Abbas and Murad were among several thousand survivors flown into Germany through a program established in 2014 for Yazidi victims of ISIS atrocities. Abbas, like her more famous counterpart, has also gone on to become an advocate and spokeswoman for her people, winning several international awards and publishing a book called The Girls Who Beat ISIS.

Several Good Samaritans played a role in Nadia Murad’s harrowing and deeply disturbing, but ultimately inspiring, story.  Apart from Omar Jabar, the Iraqi Sunni Muslim who helped her escape and whose life is still in danger, a few Canadian politicians pleaded her cause and helped to raise awareness of the Yazidi and other women victims of sex slavery.

Rona Ambrose, then leader of the Opposition Conservative Party, was instrumental in bringing Murad to Ottawa in the summer of 2016 when she testified before the Standing Committee on Human Rights and Immigration.  Murad thanked Ambrose, Conservative  MP Michelle Rempel and “everyone else who stands for the truth.”
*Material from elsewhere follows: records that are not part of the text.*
/-- SESSION-OPEN with a filled key slot ends the node's session and opens a pending one under a free number with a free challenge; under a lockout or with a bad slot it answers 0x0502 and leaves the sessions. SESSION-PROVE with the right proof within a second opens the session with its key and counter 0; a wrong one is counted and recorded. A host HEARTBEAT is answered with the module's fields. FRAME-FROM-HOST puts its frame into the parser of a forwarding channel. The timers end the session or lockout they name. A segment in sequence, to this module or to another one, starts, continues or ends its message; one that is not, one whose sequence number does not begin at 0 or one that does not fit its TOTAL among them, abandons it, as a timeout does, and is counted. A frame of R595 or R596 that is no segment is counted by its own counter, and a frame from the host is no message of a CAN bus (R594). -/
def Obligations.SessionsAndSegments : Prop :=
  ∀ (s : State) (q : Request),
    (taken s q 6 → s.host.lockouts.contains q.src = false → byteAt q.msg 0 ≤ 3 → s.keyOf (byteAt q.msg 0) ≠ 0 →
      (s.host.sessions.filter fun x => x.node != q.src).length < 8 →
      ∃ t n c, exec (.sessionOpen q) s = .next t ∧ sameBoard s t ∧ 1 ≤ n ∧ n ≤ 8 ∧ c < 2 ^ 128 ∧
        t.host.sessions = (s.host.sessions.filter fun x => x.node != q.src) ++
          [⟨n, q.src, byteAt q.msg 0, false, c, q.dest, [], 0, s.sbTime⟩] ∧
        ((s.host.sessions.filter fun x => x.node != q.src).any fun x => x.num == n) = false ∧
        answers t q 6 (leBytes 2 0 ++ leBytes 1 n ++ leBytes 1 (byteAt q.msg 0) ++ leBytes 16 c)) ∧
    (taken s q 6 → s.host.lockouts.contains q.src = true ∨ 3 < byteAt q.msg 0 ∨ s.keyOf (byteAt q.msg 0) = 0 →
      ∃ t, exec (.sessionOpen q) s = .next t ∧ sameBoard s t ∧ t.host.sessions = s.host.sessions ∧
        answers t q 6 (leBytes 2 0x0502 ++ leBytes 1 0 ++ leBytes 1 (byteAt q.msg 0) ++ leBytes 16 0)) ∧
    (taken s q 7 → ∀ x, s.host.sessions.find? (fun x => x.num == byteAt q.msg 0 && x.node == q.src && !x.proven) = some x →
      let k := beBytes 32 (s.keyOf x.slot)
      let right := s.sbTime ≤ x.since + 100000 ∧ (hmac k (x.seed [0x4B#8, 0x58#8, 0x53#8, 0x50#8])).take 16 = slice q.msg 4 16
      (right → ∃ t, exec (.sessionProve q) s = .next t ∧ sameBoard s t ∧
        t.host.sessions = (s.host.sessions.filter fun y => y.num != x.num) ++
          [{ x with proven := true, skey := hmac k (x.seed [0x4B#8, 0x58#8, 0x53#8, 0x4B#8]), counter := 0, since := s.sbTime }] ∧
        answers t q 7 (leBytes 2 0 ++ leBytes 1 (byteAt q.msg 0) ++ leBytes 1 0)) ∧
      (¬right → ∃ t, exec (.sessionProve q) s = .next t ∧ sameBoard s t ∧ t.host.sessions = s.host.sessions ∧
        (q.src, s.sbTime) ∈ t.host.fails ∧ t.mreg 0x1430 10 = (s.mreg 0x1430 10 + 1) % 2 ^ 64 ∧
        answers t q 7 (leBytes 2 0x0502 ++ leBytes 1 (byteAt q.msg 0) ++ leBytes 1 0))) ∧
    (taken s q 9 → unsigned q 9 → ∃ t, exec (.heartbeatRequest q) s = .next t ∧ sameBoard s t ∧
      t.host.sessions = s.host.sessions ∧ answers t q 9 s.heartbeatFields) ∧
    (∀ mac, taken s q 11 → q.bus = .eth mac → ∀ x (ch : Ch), signedBy s q 11 x → modeStands s → s.mode.night = .awake →
      byteAt q.msg 1 = ch.num → s.present ch = true → s.forwards ch = true →
      let n := leNat (slice q.msg 8 2)
      60 ≤ n → n ≤ 16124 → ∃ t, exec (.frameFromHost q) s = .next t ∧ sameBoard s t ∧ t.chan ch.other = s.chan ch.other ∧
        t.chan ch = ((s.chan ch).fromHost (s.ctx ch) (slice q.msg 10 n)).emptied ∧
        t.mreg 0x1430 15 = (s.mreg 0x1430 15 + 1) % 2 ^ 64 ∧
        answers t q 11 (leBytes 4 0 ++ leBytes 4 (leNat (slice q.msg 4 4)))) ∧
    (∀ n, (∃ t, exec (.challengeExpire n) s = .next t ∧ sameModule { s with host := t.host } t ∧ t.chA = s.chA ∧ t.chB = s.chB ∧
        { t.host with sessions := s.host.sessions } = s.host ∧
        ∀ x, x ∈ t.host.sessions ↔ x ∈ s.host.sessions ∧ (x.num ≠ n ∨ x.proven = true)) ∧
      (∃ t, exec (.sessionIdleExpire n) s = .next t ∧ sameModule { s with host := t.host } t ∧ t.chA = s.chA ∧ t.chB = s.chB ∧
        { t.host with sessions := s.host.sessions } = s.host ∧
        ∀ x, x ∈ t.host.sessions ↔ x ∈ s.host.sessions ∧ (x.num ≠ n ∨ x.proven = false)) ∧
      (∃ t, exec (.lockoutEnd n) s = .next t ∧ sameModule { s with host := t.host } t ∧ t.chA = s.chA ∧ t.chB = s.chB ∧
        { t.host with lockouts := s.host.lockouts } = s.host ∧
        ∀ x, x ∈ t.host.lockouts ↔ x ∈ s.host.lockouts ∧ x ≠ n)) ∧
    (∀ bus src dest, (∀ m, bus ≠ .relay m) →
      (s.host.partials.find? (fun p => p.between bus src dest) = none →
        ∃ t, exec (.segmentTimeout bus src dest) s = .next t ∧ settles s t) ∧
      ∀ p, s.host.partials.find? (fun p => p.between bus src dest) = some p → ∃ t, exec (.segmentTimeout bus src dest) s = .next t ∧
        sameBoard s t ∧ t.host.partials = s.host.partials.filter (· != p) ∧
        t.mreg 0x1430 9 = (s.mreg 0x1430 9 + 1) % 2 ^ 64 ∧ bitOf (t.mreg 0x1400 7) 5 = true) ∧
    (∀ bus id kind seq total n, (∀ m, bus ≠ .relay m) → s.hostUp = true → s.busUp bus = true → 65 ≤ bits id 12 6 → bits id 12 6 ≤ 126 →
      bits id 19 13 = s.node ∨ (1 ≤ bits id 19 13 ∧ bits id 19 13 ≤ 64) → isRequest (identFunc id) = true →
      let find := s.host.partials.find? fun p => p.between bus (bits id 12 6) (bits id 19 13)
      let runs := fun (l : List Partial) (bad : Nat) => ∃ t, exec (.sequenceError bus id kind seq total n) s = .next t ∧
        sameBoard s t ∧ t.host.partials = l ∧ t.mreg 0x1430 9 = (s.mreg 0x1430 9 + bad) % 2 ^ 64
      let m := segmentCount bus kind n
      let fits := m ≤ total ∧ total ≤ 65600 ∧ seq = 0
      (∀ c, discardCounter bus kind n = some c → ∃ t, exec (.sequenceError bus id kind seq total n) s = .next t ∧
        settles (s.minc 0x1430 c) t) ∧
      (discardCounter bus kind n = none → canOnly bus (identFunc id) = true →
        ∃ t, exec (.sequenceError bus id kind seq total n) s = .next t ∧ settles s t) ∧
      (discardCounter bus kind n = none → canOnly bus (identFunc id) = false → s.mreg 0x1430 9 < 2 ^ 64 →
        (kind = .single → (fits ∧ m = total → runs s.host.partials 0) ∧ (¬(fits ∧ m = total) → runs s.host.partials 1)) ∧
        (kind = .first → find = none → (fits → runs (s.host.partials ++ [⟨bus, id, 0, m, total⟩]) 0) ∧
          (¬fits → runs s.host.partials 1)) ∧
        (kind = .middle ∨ kind = .last → find = none → runs s.host.partials 1) ∧
        ∀ p, find = some p →
          (kind = .first → fits → runs (s.host.partials.filter (· != p) ++ [⟨bus, id, 0, m, total⟩]) 1) ∧
          (kind = .middle → seq = (p.seq + 1) % 64 → id = p.ident → p.got + m < p.total →
            runs (s.host.partials.filter (· != p) ++ [{ p with seq := seq, got := p.got + m }]) 0) ∧
          (kind = .last → seq = (p.seq + 1) % 64 → id = p.ident → p.got + m = p.total → runs (s.host.partials.filter (· != p)) 0) ∧
          (kind = .middle ∨ kind = .last → seq ≠ (p.seq + 1) % 64 ∨ id ≠ p.ident → runs (s.host.partials.filter (· != p)) 1)))
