theorem finish_sent_mem {b s : State} {x : Sent} (h : x ∈ s.sent) : x ∈ (State.finish b s).sent := by
  have h1 : x ∈ s.leaveDawn.sent := by
    unfold State.leaveDawn
    split
    · dsimp only
      split
      · exact enterNight_sent_mem h
      · exact h
    · exact h
  have h2 : ∀ u : State, x ∈ u.sent → x ∈ (State.followRoles b u).sent := fun u hu =>
    foldl_sent_mem _ (fun s a hs => by
      split
      · exact hs
      · exact foldl_sent_mem _ (fun s i => crossCheck_sent_mem) _ _ (onChan_sent_mem hs)) _ _ hu
  have h3 : ∀ u : State, u.noteMode.sent = u.sent := by
    intro u
    have hn : ∀ u : State, u.leaveNoon.sent = u.sent := by
      intro u
      unfold State.leaveNoon
      split
      · rfl
      · exact foldl_sent _ (fun s d => relayDelta_sent s _ _) _ _
    unfold State.noteMode
    dsimp only
    split
    · rfl
    · split
      · rw [State.logEvent_sent, mflag_sent, hn]
      · rw [State.logEvent_sent, mflag_sent]
  have h4 : ∀ u : State, u.followContacts.sent = u.sent := by
    intro u
    unfold State.followContacts
    split <;> rfl
  unfold State.finish
  rw [State.orderLog_sent, h4, h3]
  exact endDusk_sent_mem (h2 _ h1)

/-! ## Frames -/

theorem sameBoard_trans {s t u : State} (a : sameBoard s t) (b : sameBoard t u) : sameBoard s u := by
  obtain ⟨a1, a2, a3, a4, a5, a6, a7, a8, a9⟩ := a
  obtain ⟨b1, b2, b3, b4, b5, b6, b7, b8, b9⟩ := b
  refine ⟨b1.trans a1, b2.trans a2, b3.trans a3, b4.trans a4, b5.trans a5, b6.trans a6, b7.trans a7, ?_, fun ch => ?_⟩
  · rw [← a8, ← b8]
  · rw [← a9 ch, ← b9 ch]

theorem Beside.sameBoard {s t : State} (h : Beside s t) : sameBoard s t := h.around.sameBoard

/-! ## The answer -/

/-- The parts of the state that the end of a WRITE leaves. -/
structure Told (s t : State) : Prop where
  chA : t.chA = s.chA
  chB : t.chB = s.chB
  arb : t.arb = s.arb
  mode : t.mode = s.mode
  role : ∀ ch, t.role ch = s.role ch
  unit : t.unit = s.unit
  relay : t.relay = s.relay
  mreg : ∀ k, k / 256 ≠ 0x1430 → tabGet mDflt t.mdict k = tabGet mDflt s.mdict k
  board : sameBoard s t

/-- Frames that go out follow those that have. -/
theorem foldl_emit (l : List Sent) (s : State) : l.foldl State.emit s = { s with sent := s.sent ++ l } := by
  induction l generalizing s with
  | nil => simp
  | cons a l ih => simp [ih, State.emit]

/-- A status is sent back on a bus or port that is up. -/
theorem told_answer {s : State} {q : Request} {func : Nat} {a b : Option (List Byte)} {msg : List Byte}
    (hr : ∀ m, q.bus ≠ .relay m) (hu : s.busUp q.bus = true) (ha : b = some msg) :
    Told s ((s.keepDup q func a).answer q func b) ∧
      ∀ f ∈ framesOf s.unit.mac q.bus (answerIdent q func) msg, f ∈ ((s.keepDup q func a).answer q func b).sent := by
  subst ha
  have hu' : (s.keepDup q func a).busUp q.bus = true := by
    cases hb : q.bus <;> rw [hb] at hu <;> first | exact hu | rfl
  have key : (s.keepDup q func a).answer q func (some msg) =
      { (s.keepDup q func a).minc 0x1430 4 with
        sent := s.sent ++ framesOf s.unit.mac q.bus (answerIdent q func) msg } := by
    unfold State.answer State.send
    cases hb : q.bus with
    | relay m => exact absurd hb (hr m)
    | _ => rw [hb] at hu'; simp only [hu', if_true, foldl_emit]; rfl
  rw [key]
  refine ⟨⟨rfl, rfl, rfl, rfl, fun ch => by cases ch <;> rfl, rfl, rfl, fun k hk => ?_, ?_⟩, ?_⟩
  · exact (tabGet_tabSet _ _ _ _ _).trans (if_neg (keyHi k hk 4 (by decide)))
  · exact ⟨rfl, rfl, rfl, rfl, rfl, rfl, rfl, rfl, fun ch => by cases ch <;> rfl⟩
  · exact fun f hf => List.mem_append_right _ hf

/-- Whatever is answered, the parts of `Told` stay. -/
theorem told_any {s : State} {q : Request} {func : Nat} {a b : Option (List Byte)} (hr : ∀ m, q.bus ≠ .relay m) :
    Told s ((s.keepDup q func a).answer q func b) := by
  have hk : Told s (s.keepDup q func a) :=
    ⟨rfl, rfl, rfl, rfl, fun ch => by cases ch <;> rfl, rfl, rfl, fun _ _ => rfl,
      ⟨rfl, rfl, rfl, rfl, rfl, rfl, rfl, rfl, fun ch => by cases ch <;> rfl⟩⟩
  cases b with
  | none => exact hk
  | some msg =>
    by_cases hu : s.busUp q.bus = true
    · exact (told_answer hr hu rfl).1
    · have hu' : (s.keepDup q func a).busUp q.bus = false := by
        cases hb : q.bus with
        | relay m => exact absurd hb (hr m)
        | _ => rw [hb] at hu; exact (by simpa using hu : s.busUp _ = false)
      have key : (s.keepDup q func a).answer q func (some msg) = s.keepDup q func a := by
        unfold State.answer State.send
        cases hb : q.bus with
        | relay m => exact absurd hb (hr m)
        | _ => rw [hb] at hu'; simp only [hu', Bool.false_eq_true, if_false]
      rw [key]
      exact hk

/-- The answer of status OK to a WRITE row. -/
theorem statusOk_write (h : AuthHdr) (idx sub : Nat) (data : List Byte) (hi : idx < 65536) (hs : sub < 256)
    (hd : data.length < 65536) (hc : h.counter < 2 ^ 32) (hm : h.mac.length = 8) :
    statusAnswer 2 0 (writeRequest h idx sub data).msg =
      some (leBytes 2 0 ++ leBytes 2 idx ++ leBytes 1 sub ++ [0] ++ leBytes 4 h.counter) := by
  have F := writeRequest_fields h idx sub data hi hs hd hc hm
  have f2 : counterOf 2 (writeRequest h idx sub data).msg = h.counter := by simpa [counterOf, hasAuth] using F.counter
  obtain ⟨c0, c1, c2, c3, e4, eb⟩ := signedBody_head h idx sub data
  have hsl : slice ((writeRequest h idx sub data).msg ++ List.replicate 3 0#8) 0 3 = leBytes 2 idx ++ leBytes 1 sub := by
    rw [writeRequest_msg, eb]
    rfl
  unfold statusAnswer
  simp only [f2, hsl]
  rfl

/-! ## Rows -/

/-- The place of an object of a present channel, by closed facts of the dictionary. -/
theorem place_chan {s : State} {ch : Ch} {idx sub hi : Nat} {o : Obj} (hd : documented (idx + 0x2000 * ch.num) = true)
    (hw : channelScope (idx + 0x2000 * ch.num) = true) (hc : chanOf (idx + 0x2000 * ch.num) = (ch, idx))
    (hh : highestSub channelObjs idx = some hi) (hl : sub ≤ hi) (ho : objIn channelObjs idx sub = some o)
    (hp : s.present ch = true) (hs : storeOnly idx = false) : s.place (idx + 0x2000 * ch.num) sub = .chan ch idx o := by
  unfold State.place
  simp [hd, hw, hc, hh, Nat.not_lt.2 hl, ho, hp, hs]
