/-- What touches neither objects nor what is put out. -/
theorem follows_rest {c d : Channel} (hdict : d.dict = c.dict) (hout : d.box.out = c.box.out) : Follows c d := by
  refine ⟨by rw [hout], fun i _ k _ => ?_⟩
  unfold Channel.reg
  rw [hdict]

theorem follows_setPort (c : Channel) (p : Nat) (x : PortSt) : Follows c (c.setPort p x) := follows_rest rfl rfl

theorem follows_emit (c : Channel) (x : Sent) : Follows c (c.emit x) := ⟨List.prefix_append _ _, fun _ _ _ _ => rfl⟩

/-! ## Objects -/

section
variable (c : Channel) {i k : Nat} (hk : k < 256) (hi : i ≠ 0x4275 ∧ i ≠ 0x4276)
include hk hi

theorem follows_put (v : Nat) : Follows c (c.put i k v) := by
  refine ⟨List.prefix_rfl, fun j hj l hl => reg_put_ne c hk hl fun e => ?_⟩
  obtain ⟨h, h'⟩ := hi
  obtain ⟨rfl, -⟩ := Prod.mk.inj e
  exact hj.elim h h'

theorem follows_add (n : Nat) : Follows c (c.add i k n) := follows_put c hk hi _

theorem follows_inc : Follows c (c.inc i k) := follows_put c hk hi _

theorem follows_putBit (n : Nat) (b : Bool) : Follows c (c.putBit i k n b) := follows_put c hk hi _

theorem follows_putBits (a b n : Nat) : Follows c (c.putBits i k a b n) := follows_put c hk hi _

theorem follows_flag (m : Nat) : Follows c (c.flag i k m) := by
  unfold Channel.flag
  dsimp only
  split
  · exact .refl c
  · exact (follows_put c hk hi _).trans (follows_rest rfl rfl)

end

theorem reg_put_above (c : Channel) {i j : Nat} (k v : Nat) {l : Nat} (hl : l < 256) (h : j < i) : (c.put i k v).reg j l = c.reg j l := by
  rw [reg_put, if_neg]
  unfold objKey
  omega

/-- An object above those of ports and links. -/
theorem follows_put_above (c : Channel) {i : Nat} (k v : Nat) (hi : 0x4804 ≤ i) : Follows c (c.put i k v) :=
  ⟨List.prefix_rfl, fun _ hj _ hl => reg_put_above c k v hl (by omega)⟩

theorem follows_inc_above (c : Channel) {i : Nat} (k : Nat) (hi : 0x4804 ≤ i) : Follows c (c.inc i k) := follows_put_above c k _ hi

theorem follows_flag_above (c : Channel) {i : Nat} (k m : Nat) (hi : 0x4804 ≤ i) : Follows c (c.flag i k m) := by
  unfold Channel.flag
  dsimp only
  split
  · exact .refl c
  · exact (follows_put_above c k _ hi).trans (follows_rest rfl rfl)

/-! ## Frames on the line -/

theorem sends_out {c d : Channel} {p : Nat} (h : Sends c d p) (hout : c.box.out <+: d.box.out) : Follows c d := by
  refine ⟨hout, fun i hi k hk => h.reg_ne hk fun hm => ?_⟩
  simp only [controlRegs, List.mem_cons, Prod.mk.injEq, List.not_mem_nil, or_false] at hm
  omega

theorem follows_putControl (c : Channel) {p : Nat} (x : Sent) (hp : p ≤ 52) : Follows c (c.putControl p x) :=
  sends_out (sends_putControl c x hp) (by rw [putControl_out]; exact List.prefix_append _ _)

theorem follows_sendControl (c : Channel) {p : Nat} (x : Sent) (hp : p ≤ 52) : Follows c (c.sendControl p x) := by
  refine sends_out (sends_sendControl c x hp) ?_
  unfold Channel.sendControl
  split
  · exact List.prefix_rfl
  · rw [putControl_out]
    exact List.prefix_append _ _

theorem follows_sendPause (c : Channel) (cx : Ctx) {p : Nat} (pfc : Bool) (enable quanta : Nat) (hp : p ≤ 52) :
    Follows c (c.sendPause cx p pfc enable quanta) := .ite (.refl c) (follows_sendControl c _ hp)

theorem follows_sendPauses (cx : Ctx) {p : Nat} (hp : p ≤ 52) (l : List (Bool × Nat × Nat)) :
    ∀ c : Channel, Follows c (c.sendPauses cx p l) := by
  induction l with
  | nil => exact Follows.refl
  | cons x l ih => exact fun c => (follows_sendPause c cx x.1 x.2.1 x.2.2 hp).trans (ih _)
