-- ==== Sys2Proof/Machine/Datapath.lean ====
section
/-! DEFINITION. The pure functions of the datapath (spec/40_datapath.md): the 7→4 unit encoder, the 4→7 decoder, and
the partial group. They read and write no state. -/

namespace Sys2Proof.Machine

/-- The four fields of a stride, or of a group (R9 `F0..F3`). -/
abbrev Fields := Field × Field × Field × Field

/-- `FIELDS` (R57): `B56` cut into four 14-bit fields, `b0` most significant. -/
def fields (b0 b1 b2 b3 b4 b5 b6 : Byte) : Fields :=
  (b0 ++ b1.extractLsb' 2 6,
   b1.extractLsb' 0 2 ++ b2 ++ b3.extractLsb' 4 4,
   b3.extractLsb' 0 4 ++ b4 ++ b5.extractLsb' 6 2,
   b5.extractLsb' 0 6 ++ b6)

/-- The code unit of a field, `W = 0x4E00 + F` (R35). -/
def codeUnit (f : Field) : CodeUnit := bias + f.setWidth 16

/-- `UNIT` (R58, R36): the two bytes of a field's code unit, high byte first. -/
def unit (f : Field) : List Byte := [(codeUnit f).extractLsb' 8 8, (codeUnit f).extractLsb' 0 8]

/-- The units of four fields, in order. -/
def unitsOf : Fields → List Byte
  | (f0, f1, f2, f3) => unit f0 ++ unit f1 ++ unit f2 ++ unit f3

/-- `ENC7` (R59). -/
def enc7 (b0 b1 b2 b3 b4 b5 b6 : Byte) : List Byte := unitsOf (fields b0 b1 b2 b3 b4 b5 b6)

/-- `UNFIELD` (R60): the bias subtracted per unit modulo 2^16, bits 15:14 of the difference dropped. For a unit
outside `0x4E00..0x8DFF` the value is this block's own (R66, D8; log 12). -/
def unfield (hi lo : Byte) : Field := ((hi ++ lo : CodeUnit) - bias).extractLsb' 0 14

/-- The seven bytes of four fields: the slices of `F0 ‖ F1 ‖ F2 ‖ F3` (R61). -/
def bytesOf : Fields → List Byte
  | (f0, f1, f2, f3) =>
    [f0.extractLsb' 6 8,
     f0.extractLsb' 0 6 ++ f1.extractLsb' 12 2,
     f1.extractLsb' 4 8,
     f1.extractLsb' 0 4 ++ f2.extractLsb' 10 4,
     f2.extractLsb' 2 8,
     f2.extractLsb' 0 2 ++ f3.extractLsb' 8 6,
     f3.extractLsb' 0 8]

/-- `DEC8` (R61). -/
def dec8 (e0 e1 e2 e3 e4 e5 e6 e7 : Byte) : List Byte :=
  bytesOf (unfield e0 e1, unfield e2 e3, unfield e4 e5, unfield e6 e7)

/-- `ENC7` of seven bytes given as a list. -/
def encStride (b : List Byte) : List Byte :=
  enc7 (b.getD 0 0) (b.getD 1 0) (b.getD 2 0) (b.getD 3 0) (b.getD 4 0) (b.getD 5 0) (b.getD 6 0)

/-- `DEC8` of eight bytes given as a list. -/
def decGroup (e : List Byte) : List Byte :=
  dec8 (e.getD 0 0) (e.getD 1 0) (e.getD 2 0) (e.getD 3 0) (e.getD 4 0) (e.getD 5 0) (e.getD 6 0) (e.getD 7 0)

/-- `ENCR` (R62): the first `U[r]` units of the stride the `r` bytes and `7-r` zero bytes give. -/
def encR (r : Nat) (b : List Byte) : List Byte :=
  (encStride (b ++ List.replicate (7 - r) 0)).take (2 * unitCount r)

/-- `DECR` (R63): the first `r` bytes of the group the `U[r]` units and `8 - 2*U[r]` zero bytes give. -/
def decR (r : Nat) (e : List Byte) : List Byte :=
  (decGroup (e ++ List.replicate (8 - 2 * unitCount r) 0)).take r

/-- One row of the per-byte table (R65): the terms byte `i` ORs into the fields. A stride has no byte beyond 6. -/
def orRow (i : Nat) (b : Byte) : Fields → Fields
  | (f0, f1, f2, f3) =>
    match i with
    | 0 => (f0 ||| b.setWidth 14 <<< 6, f1, f2, f3)
    | 1 => (f0 ||| b.setWidth 14 >>> 2, f1 ||| (b.setWidth 14 &&& 0x03) <<< 12, f2, f3)
    | 2 => (f0, f1 ||| b.setWidth 14 <<< 4, f2, f3)
    | 3 => (f0, f1 ||| b.setWidth 14 >>> 4, f2 ||| (b.setWidth 14 &&& 0x0F) <<< 10, f3)
    | 4 => (f0, f1, f2 ||| b.setWidth 14 <<< 2, f3)
    | 5 => (f0, f1, f2 ||| b.setWidth 14 >>> 6, f3 ||| (b.setWidth 14 &&& 0x3F) <<< 8)
    | 6 => (f0, f1, f2, f3 ||| b.setWidth 14)
    | _ => (f0, f1, f2, f3)

/-- Rows `i`, `i+1`, … of the per-byte table applied to the bytes in order (R56, R65). -/
def orRows : Nat → List Byte → Fields → Fields
  | _, [], f => f
  | i, b :: bs, f => orRows (i + 1) bs (orRow i b f)

/-- `ENCR` as the loop over the per-byte table: all fields zero, rows `0 .. r-1`, then the first `U[r]` units (R62). -/
def encRByRows (r : Nat) (b : List Byte) : List Byte :=
  (unitsOf (orRows 0 (b.take r) (0, 0, 0, 0))).take (2 * unitCount r)

/-- The remainder `off`, if an encoded length `n` has room for its partial group and the rest is whole groups: the last
two tests of R80. -/
def fitRemainder (n off : Nat) : Option Nat :=
  if n < cost off then none
  else if (n - cost off) % groupBytes ≠ 0 then none
  else some off

/-- The dispatcher's validation of an encoded length `n` whose last two bytes are `mk`, `last` (R56, R80): the
remainder 0..6, or nothing when DECODE.C and CHECKSUM answer InvalidInputLength. The bytes are looked at only when
`n >= 2`. -/
def selectRemainder (n : Nat) (mk last : Byte) : Option Nat :=
  if n = 0 then some 0
  else if n = 1 then none
  else if mk = marker then
    if last.toNat < 1 ∨ 6 < last.toNat then none else fitRemainder n last.toNat
  else fitRemainder n 0

end Sys2Proof.Machine
end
Shortly after that, all 313 MPs voted unanimously in favour of a motion put forward by Rempel to recognize ISIS atrocities against Yazidis as genocide, and to provide asylum to surviving Yazidi women within 120 days.

Good Samaritans, people of faith and conscience who look upon the entire world as their neighbours, were very much part of Nadia Murad’s story, and it is important to have these people in the public square as well as in the private realm.

Susan Korah is a freelance journalist based in Ottawa. She has a Master of Journalism degree from Carleton University, and writes on Canadian, international politics, human rights and freedom of religion. She is a Suriani, an Orthodox Christian of the Syriac/Aramaic rite.